All lines in the entries below that hold "instruction" make up the answer.

→ **Material for this exercise**:
· · · ·
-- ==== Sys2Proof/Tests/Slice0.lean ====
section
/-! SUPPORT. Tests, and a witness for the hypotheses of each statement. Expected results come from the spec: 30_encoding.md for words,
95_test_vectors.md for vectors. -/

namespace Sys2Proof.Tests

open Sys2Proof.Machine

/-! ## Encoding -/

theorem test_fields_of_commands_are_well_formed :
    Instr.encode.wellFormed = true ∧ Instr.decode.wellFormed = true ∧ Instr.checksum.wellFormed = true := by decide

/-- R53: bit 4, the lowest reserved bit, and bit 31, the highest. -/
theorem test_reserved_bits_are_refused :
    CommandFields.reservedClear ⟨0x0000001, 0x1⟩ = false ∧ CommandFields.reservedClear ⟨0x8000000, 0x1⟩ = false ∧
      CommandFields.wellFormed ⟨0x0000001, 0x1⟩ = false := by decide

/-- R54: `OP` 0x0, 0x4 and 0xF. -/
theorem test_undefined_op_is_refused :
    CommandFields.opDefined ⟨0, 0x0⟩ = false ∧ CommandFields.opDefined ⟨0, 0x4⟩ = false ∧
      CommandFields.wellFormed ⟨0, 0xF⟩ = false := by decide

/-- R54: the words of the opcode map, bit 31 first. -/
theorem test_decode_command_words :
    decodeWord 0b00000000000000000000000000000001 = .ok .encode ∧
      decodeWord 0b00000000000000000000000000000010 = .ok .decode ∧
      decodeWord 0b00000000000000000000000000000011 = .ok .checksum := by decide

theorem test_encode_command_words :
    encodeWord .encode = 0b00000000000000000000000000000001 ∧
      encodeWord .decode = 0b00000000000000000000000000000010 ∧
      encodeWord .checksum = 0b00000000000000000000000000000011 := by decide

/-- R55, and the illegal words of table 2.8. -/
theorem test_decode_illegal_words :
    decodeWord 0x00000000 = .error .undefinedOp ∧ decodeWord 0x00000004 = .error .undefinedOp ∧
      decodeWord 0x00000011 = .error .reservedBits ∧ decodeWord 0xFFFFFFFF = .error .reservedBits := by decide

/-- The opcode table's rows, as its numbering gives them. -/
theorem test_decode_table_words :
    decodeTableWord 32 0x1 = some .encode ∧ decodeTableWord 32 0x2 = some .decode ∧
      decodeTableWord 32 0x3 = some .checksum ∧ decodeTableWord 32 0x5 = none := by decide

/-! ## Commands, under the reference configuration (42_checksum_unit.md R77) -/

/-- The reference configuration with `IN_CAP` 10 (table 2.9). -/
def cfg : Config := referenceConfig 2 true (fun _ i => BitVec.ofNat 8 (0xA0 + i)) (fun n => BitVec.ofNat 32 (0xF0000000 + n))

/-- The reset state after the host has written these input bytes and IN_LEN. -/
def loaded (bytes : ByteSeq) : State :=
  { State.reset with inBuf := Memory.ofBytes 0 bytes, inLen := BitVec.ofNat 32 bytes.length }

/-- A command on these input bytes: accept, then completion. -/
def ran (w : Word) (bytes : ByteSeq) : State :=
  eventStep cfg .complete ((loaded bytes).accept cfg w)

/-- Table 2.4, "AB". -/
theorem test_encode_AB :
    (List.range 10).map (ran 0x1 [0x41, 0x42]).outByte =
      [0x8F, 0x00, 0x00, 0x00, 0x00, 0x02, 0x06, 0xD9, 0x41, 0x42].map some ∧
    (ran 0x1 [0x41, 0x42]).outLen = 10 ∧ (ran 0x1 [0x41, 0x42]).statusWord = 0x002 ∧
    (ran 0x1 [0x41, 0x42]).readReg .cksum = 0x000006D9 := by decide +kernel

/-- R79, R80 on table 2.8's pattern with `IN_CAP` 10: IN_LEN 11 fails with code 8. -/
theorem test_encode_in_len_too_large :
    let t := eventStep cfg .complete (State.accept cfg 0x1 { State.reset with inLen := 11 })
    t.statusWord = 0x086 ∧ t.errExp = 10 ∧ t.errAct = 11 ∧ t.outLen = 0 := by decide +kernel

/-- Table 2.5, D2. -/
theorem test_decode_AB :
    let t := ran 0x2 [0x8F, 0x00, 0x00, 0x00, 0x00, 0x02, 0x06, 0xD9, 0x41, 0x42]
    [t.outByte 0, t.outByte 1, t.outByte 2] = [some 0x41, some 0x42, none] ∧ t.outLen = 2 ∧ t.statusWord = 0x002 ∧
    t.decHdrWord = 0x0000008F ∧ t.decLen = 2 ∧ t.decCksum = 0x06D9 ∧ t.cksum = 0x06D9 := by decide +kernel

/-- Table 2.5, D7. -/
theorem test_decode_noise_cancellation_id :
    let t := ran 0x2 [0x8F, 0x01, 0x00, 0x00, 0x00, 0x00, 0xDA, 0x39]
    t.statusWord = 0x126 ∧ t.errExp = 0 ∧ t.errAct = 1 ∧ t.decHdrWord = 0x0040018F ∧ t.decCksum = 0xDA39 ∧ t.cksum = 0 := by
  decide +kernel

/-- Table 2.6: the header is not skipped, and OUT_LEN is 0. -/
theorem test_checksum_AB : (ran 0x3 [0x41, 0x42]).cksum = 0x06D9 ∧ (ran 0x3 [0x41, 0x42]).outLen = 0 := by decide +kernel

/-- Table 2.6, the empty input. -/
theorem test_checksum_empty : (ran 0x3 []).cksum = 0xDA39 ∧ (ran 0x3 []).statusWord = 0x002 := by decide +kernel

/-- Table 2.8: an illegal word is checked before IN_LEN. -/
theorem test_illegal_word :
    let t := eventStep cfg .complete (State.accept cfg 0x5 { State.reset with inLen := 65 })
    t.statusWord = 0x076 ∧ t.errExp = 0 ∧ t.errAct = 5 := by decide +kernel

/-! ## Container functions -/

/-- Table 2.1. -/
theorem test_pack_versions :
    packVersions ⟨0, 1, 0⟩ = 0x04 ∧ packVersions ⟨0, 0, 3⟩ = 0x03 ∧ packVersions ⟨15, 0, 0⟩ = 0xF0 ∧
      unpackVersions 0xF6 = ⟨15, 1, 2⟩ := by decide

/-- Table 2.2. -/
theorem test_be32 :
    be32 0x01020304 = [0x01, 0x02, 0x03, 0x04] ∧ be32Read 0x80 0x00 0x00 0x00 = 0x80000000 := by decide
· · · ·
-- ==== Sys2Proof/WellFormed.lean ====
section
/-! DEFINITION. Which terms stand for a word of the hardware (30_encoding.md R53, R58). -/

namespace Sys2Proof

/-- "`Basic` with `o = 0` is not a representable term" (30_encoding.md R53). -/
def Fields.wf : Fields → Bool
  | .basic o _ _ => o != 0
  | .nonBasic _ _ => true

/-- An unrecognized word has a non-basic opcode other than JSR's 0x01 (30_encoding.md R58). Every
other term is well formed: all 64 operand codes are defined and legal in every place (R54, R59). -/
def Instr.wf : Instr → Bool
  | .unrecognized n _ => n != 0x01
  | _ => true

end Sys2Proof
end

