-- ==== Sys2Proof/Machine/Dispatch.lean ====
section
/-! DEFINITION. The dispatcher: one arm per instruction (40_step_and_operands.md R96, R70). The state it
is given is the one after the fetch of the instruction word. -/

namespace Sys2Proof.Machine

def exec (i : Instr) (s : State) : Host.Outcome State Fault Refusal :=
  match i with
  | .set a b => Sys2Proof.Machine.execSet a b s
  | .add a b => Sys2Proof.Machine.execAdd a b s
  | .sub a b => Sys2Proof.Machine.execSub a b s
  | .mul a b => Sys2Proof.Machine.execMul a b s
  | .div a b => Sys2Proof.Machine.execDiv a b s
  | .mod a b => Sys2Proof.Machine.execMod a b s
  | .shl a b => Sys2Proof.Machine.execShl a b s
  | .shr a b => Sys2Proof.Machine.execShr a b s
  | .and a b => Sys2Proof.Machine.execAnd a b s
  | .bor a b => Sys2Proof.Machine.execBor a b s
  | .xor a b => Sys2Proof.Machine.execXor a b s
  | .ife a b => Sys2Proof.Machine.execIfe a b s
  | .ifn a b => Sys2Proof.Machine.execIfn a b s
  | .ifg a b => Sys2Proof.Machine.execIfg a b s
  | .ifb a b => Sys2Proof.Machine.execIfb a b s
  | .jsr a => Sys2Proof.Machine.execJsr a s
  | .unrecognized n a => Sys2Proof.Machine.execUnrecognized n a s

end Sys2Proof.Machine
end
· · · ·
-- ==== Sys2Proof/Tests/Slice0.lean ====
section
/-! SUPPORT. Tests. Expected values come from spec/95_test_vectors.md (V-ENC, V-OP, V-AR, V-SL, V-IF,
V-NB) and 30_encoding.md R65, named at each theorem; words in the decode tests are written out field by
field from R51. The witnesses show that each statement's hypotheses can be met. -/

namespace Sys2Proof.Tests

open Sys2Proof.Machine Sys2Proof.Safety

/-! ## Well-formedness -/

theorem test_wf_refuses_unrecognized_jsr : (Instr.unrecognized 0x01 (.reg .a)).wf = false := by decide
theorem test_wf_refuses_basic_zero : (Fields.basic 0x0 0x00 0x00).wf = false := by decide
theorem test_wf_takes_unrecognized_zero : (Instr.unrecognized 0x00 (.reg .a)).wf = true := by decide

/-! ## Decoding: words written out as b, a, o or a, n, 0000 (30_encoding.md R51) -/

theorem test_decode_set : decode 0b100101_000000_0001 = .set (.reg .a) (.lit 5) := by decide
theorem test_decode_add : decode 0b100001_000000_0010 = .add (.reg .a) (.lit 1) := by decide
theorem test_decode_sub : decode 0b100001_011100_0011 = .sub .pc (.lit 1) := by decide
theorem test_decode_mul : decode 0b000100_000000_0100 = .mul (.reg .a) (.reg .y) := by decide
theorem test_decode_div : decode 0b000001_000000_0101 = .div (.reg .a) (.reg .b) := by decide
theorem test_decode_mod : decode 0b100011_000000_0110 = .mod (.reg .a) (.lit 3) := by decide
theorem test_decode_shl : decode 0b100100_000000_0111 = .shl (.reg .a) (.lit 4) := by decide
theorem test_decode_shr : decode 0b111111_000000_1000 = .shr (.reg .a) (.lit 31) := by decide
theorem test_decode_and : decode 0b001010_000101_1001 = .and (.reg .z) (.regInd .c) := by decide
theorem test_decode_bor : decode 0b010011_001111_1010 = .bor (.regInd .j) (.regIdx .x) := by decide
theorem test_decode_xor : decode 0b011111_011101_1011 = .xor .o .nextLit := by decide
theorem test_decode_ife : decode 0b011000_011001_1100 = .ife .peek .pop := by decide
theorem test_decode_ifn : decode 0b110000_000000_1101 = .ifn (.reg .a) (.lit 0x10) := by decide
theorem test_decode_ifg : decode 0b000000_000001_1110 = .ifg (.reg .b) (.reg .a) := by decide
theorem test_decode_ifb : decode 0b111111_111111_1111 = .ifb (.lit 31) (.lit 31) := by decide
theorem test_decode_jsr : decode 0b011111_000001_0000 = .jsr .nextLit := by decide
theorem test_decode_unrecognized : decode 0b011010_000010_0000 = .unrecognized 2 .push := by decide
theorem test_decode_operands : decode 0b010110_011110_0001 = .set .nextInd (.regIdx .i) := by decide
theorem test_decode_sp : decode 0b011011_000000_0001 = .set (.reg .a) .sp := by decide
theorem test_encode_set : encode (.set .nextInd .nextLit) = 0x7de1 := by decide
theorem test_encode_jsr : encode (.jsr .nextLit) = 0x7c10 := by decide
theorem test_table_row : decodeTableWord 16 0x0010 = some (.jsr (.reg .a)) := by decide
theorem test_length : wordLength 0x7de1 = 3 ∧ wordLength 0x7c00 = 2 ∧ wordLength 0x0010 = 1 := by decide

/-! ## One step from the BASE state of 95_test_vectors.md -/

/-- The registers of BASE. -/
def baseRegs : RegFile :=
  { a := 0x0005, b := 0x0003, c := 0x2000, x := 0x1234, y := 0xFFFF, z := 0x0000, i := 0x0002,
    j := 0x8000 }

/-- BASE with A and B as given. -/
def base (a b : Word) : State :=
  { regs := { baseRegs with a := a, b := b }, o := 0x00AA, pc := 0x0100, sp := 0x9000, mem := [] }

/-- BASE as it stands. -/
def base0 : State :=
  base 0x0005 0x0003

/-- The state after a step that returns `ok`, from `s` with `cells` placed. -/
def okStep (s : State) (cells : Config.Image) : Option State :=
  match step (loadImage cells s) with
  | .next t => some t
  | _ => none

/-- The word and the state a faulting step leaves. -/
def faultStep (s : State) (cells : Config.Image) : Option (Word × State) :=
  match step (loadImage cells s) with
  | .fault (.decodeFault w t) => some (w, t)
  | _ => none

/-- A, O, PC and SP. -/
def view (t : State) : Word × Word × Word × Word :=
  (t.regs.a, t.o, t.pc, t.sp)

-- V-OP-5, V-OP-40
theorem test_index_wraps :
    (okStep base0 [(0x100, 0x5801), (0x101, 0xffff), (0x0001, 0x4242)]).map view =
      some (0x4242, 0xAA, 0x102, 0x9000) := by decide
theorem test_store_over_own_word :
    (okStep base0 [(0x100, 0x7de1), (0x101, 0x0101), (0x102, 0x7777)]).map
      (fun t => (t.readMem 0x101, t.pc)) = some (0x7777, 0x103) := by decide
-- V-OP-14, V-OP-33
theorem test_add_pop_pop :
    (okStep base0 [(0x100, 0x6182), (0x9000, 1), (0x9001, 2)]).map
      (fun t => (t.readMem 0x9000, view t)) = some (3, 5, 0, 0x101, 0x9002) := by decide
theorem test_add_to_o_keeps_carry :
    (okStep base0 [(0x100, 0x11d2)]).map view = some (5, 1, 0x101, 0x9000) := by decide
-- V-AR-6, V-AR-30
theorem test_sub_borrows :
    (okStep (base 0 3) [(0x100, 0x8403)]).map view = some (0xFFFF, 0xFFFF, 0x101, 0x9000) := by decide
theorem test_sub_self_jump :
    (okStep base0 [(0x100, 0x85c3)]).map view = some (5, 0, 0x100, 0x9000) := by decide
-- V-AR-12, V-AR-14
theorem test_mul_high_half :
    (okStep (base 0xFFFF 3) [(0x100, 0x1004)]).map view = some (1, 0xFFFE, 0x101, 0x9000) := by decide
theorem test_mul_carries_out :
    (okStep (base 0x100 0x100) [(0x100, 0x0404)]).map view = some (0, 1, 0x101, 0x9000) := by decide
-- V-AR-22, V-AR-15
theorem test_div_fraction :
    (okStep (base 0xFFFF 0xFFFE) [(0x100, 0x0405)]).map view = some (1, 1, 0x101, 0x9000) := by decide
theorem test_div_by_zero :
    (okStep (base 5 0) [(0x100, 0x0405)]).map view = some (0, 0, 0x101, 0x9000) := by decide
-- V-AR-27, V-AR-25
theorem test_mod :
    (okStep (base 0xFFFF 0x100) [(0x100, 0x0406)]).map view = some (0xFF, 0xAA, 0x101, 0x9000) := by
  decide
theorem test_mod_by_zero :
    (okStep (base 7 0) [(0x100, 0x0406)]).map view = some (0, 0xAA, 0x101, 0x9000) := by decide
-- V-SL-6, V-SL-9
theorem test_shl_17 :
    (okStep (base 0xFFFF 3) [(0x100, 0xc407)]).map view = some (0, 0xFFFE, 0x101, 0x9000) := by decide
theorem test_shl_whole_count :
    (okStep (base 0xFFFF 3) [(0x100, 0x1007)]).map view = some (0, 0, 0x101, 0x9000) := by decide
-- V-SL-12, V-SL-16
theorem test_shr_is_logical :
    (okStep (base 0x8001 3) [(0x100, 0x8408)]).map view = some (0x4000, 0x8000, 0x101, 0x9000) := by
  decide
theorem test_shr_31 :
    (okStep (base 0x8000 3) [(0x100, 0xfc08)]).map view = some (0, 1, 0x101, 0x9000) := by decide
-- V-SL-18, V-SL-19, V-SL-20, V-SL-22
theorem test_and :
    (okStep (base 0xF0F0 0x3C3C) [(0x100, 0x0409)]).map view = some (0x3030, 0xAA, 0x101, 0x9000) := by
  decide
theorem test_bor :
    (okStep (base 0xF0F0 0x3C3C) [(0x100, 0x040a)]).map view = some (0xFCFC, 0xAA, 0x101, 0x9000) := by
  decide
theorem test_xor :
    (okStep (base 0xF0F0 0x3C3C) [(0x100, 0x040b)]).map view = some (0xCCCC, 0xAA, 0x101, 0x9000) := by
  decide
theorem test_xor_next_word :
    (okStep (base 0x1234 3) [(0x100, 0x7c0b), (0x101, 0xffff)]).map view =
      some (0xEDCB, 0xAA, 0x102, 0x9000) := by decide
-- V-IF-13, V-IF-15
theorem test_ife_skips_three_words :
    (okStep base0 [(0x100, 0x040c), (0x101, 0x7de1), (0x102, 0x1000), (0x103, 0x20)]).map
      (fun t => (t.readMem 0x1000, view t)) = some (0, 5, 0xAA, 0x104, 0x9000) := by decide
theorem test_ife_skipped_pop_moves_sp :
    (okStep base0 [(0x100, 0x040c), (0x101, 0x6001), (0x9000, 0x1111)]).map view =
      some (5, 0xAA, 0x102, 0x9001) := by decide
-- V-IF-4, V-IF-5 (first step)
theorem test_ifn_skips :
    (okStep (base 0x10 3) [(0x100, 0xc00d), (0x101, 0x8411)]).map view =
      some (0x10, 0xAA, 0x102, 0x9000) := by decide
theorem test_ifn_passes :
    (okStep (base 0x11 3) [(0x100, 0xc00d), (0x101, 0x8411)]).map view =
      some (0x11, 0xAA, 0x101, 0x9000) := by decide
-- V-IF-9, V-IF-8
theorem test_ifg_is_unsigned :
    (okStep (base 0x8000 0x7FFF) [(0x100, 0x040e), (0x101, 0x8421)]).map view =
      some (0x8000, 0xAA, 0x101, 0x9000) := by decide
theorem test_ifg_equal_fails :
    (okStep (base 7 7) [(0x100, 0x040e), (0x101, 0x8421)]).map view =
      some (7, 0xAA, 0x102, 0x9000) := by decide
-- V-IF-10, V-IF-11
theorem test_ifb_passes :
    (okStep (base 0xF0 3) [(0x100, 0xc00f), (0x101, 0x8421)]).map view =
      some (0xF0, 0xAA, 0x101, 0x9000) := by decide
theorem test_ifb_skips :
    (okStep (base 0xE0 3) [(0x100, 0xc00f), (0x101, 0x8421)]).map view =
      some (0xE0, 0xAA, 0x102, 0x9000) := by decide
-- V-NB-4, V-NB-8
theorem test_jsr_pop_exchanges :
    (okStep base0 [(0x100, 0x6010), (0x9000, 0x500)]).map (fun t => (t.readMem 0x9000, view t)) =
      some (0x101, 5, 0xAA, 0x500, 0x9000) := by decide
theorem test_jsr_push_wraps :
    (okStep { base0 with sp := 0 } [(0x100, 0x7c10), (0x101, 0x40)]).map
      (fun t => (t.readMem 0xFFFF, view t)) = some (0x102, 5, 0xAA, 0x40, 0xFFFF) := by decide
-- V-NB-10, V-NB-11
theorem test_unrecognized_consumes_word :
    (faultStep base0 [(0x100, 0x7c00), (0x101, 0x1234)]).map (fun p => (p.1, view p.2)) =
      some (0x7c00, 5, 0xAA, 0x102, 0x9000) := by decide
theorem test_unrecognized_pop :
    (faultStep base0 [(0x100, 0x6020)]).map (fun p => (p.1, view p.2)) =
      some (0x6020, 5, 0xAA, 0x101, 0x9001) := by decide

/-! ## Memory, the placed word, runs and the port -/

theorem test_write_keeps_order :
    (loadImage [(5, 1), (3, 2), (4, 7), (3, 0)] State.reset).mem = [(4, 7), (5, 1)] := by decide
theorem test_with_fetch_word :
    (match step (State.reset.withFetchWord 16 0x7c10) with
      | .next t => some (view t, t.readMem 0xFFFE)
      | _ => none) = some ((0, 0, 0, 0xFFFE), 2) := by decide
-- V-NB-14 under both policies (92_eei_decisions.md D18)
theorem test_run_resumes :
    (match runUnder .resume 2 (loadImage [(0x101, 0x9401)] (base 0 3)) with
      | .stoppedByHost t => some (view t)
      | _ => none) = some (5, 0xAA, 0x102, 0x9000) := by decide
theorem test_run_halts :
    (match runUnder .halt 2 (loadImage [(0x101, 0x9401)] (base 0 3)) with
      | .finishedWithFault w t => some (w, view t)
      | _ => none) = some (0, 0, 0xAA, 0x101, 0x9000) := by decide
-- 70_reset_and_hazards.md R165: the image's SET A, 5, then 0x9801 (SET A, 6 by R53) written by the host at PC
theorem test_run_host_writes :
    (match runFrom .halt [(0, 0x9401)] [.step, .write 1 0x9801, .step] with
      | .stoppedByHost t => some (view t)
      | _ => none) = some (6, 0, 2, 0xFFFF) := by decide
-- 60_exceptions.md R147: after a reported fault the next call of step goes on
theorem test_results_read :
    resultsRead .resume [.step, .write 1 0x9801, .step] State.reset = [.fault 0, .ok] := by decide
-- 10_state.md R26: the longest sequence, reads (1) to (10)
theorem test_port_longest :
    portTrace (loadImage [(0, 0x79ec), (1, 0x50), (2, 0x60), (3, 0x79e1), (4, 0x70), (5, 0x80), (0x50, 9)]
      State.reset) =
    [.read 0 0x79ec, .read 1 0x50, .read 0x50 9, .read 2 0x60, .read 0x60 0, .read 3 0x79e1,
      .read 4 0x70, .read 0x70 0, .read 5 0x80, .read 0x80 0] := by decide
· · · ·
→ **Exercise solution**:
/-! DEFINITION. The dispatcher: one arm per instruction (40_step_and_operands.md R96, R70). The state it
is given is the one after the fetch of the instruction word. -/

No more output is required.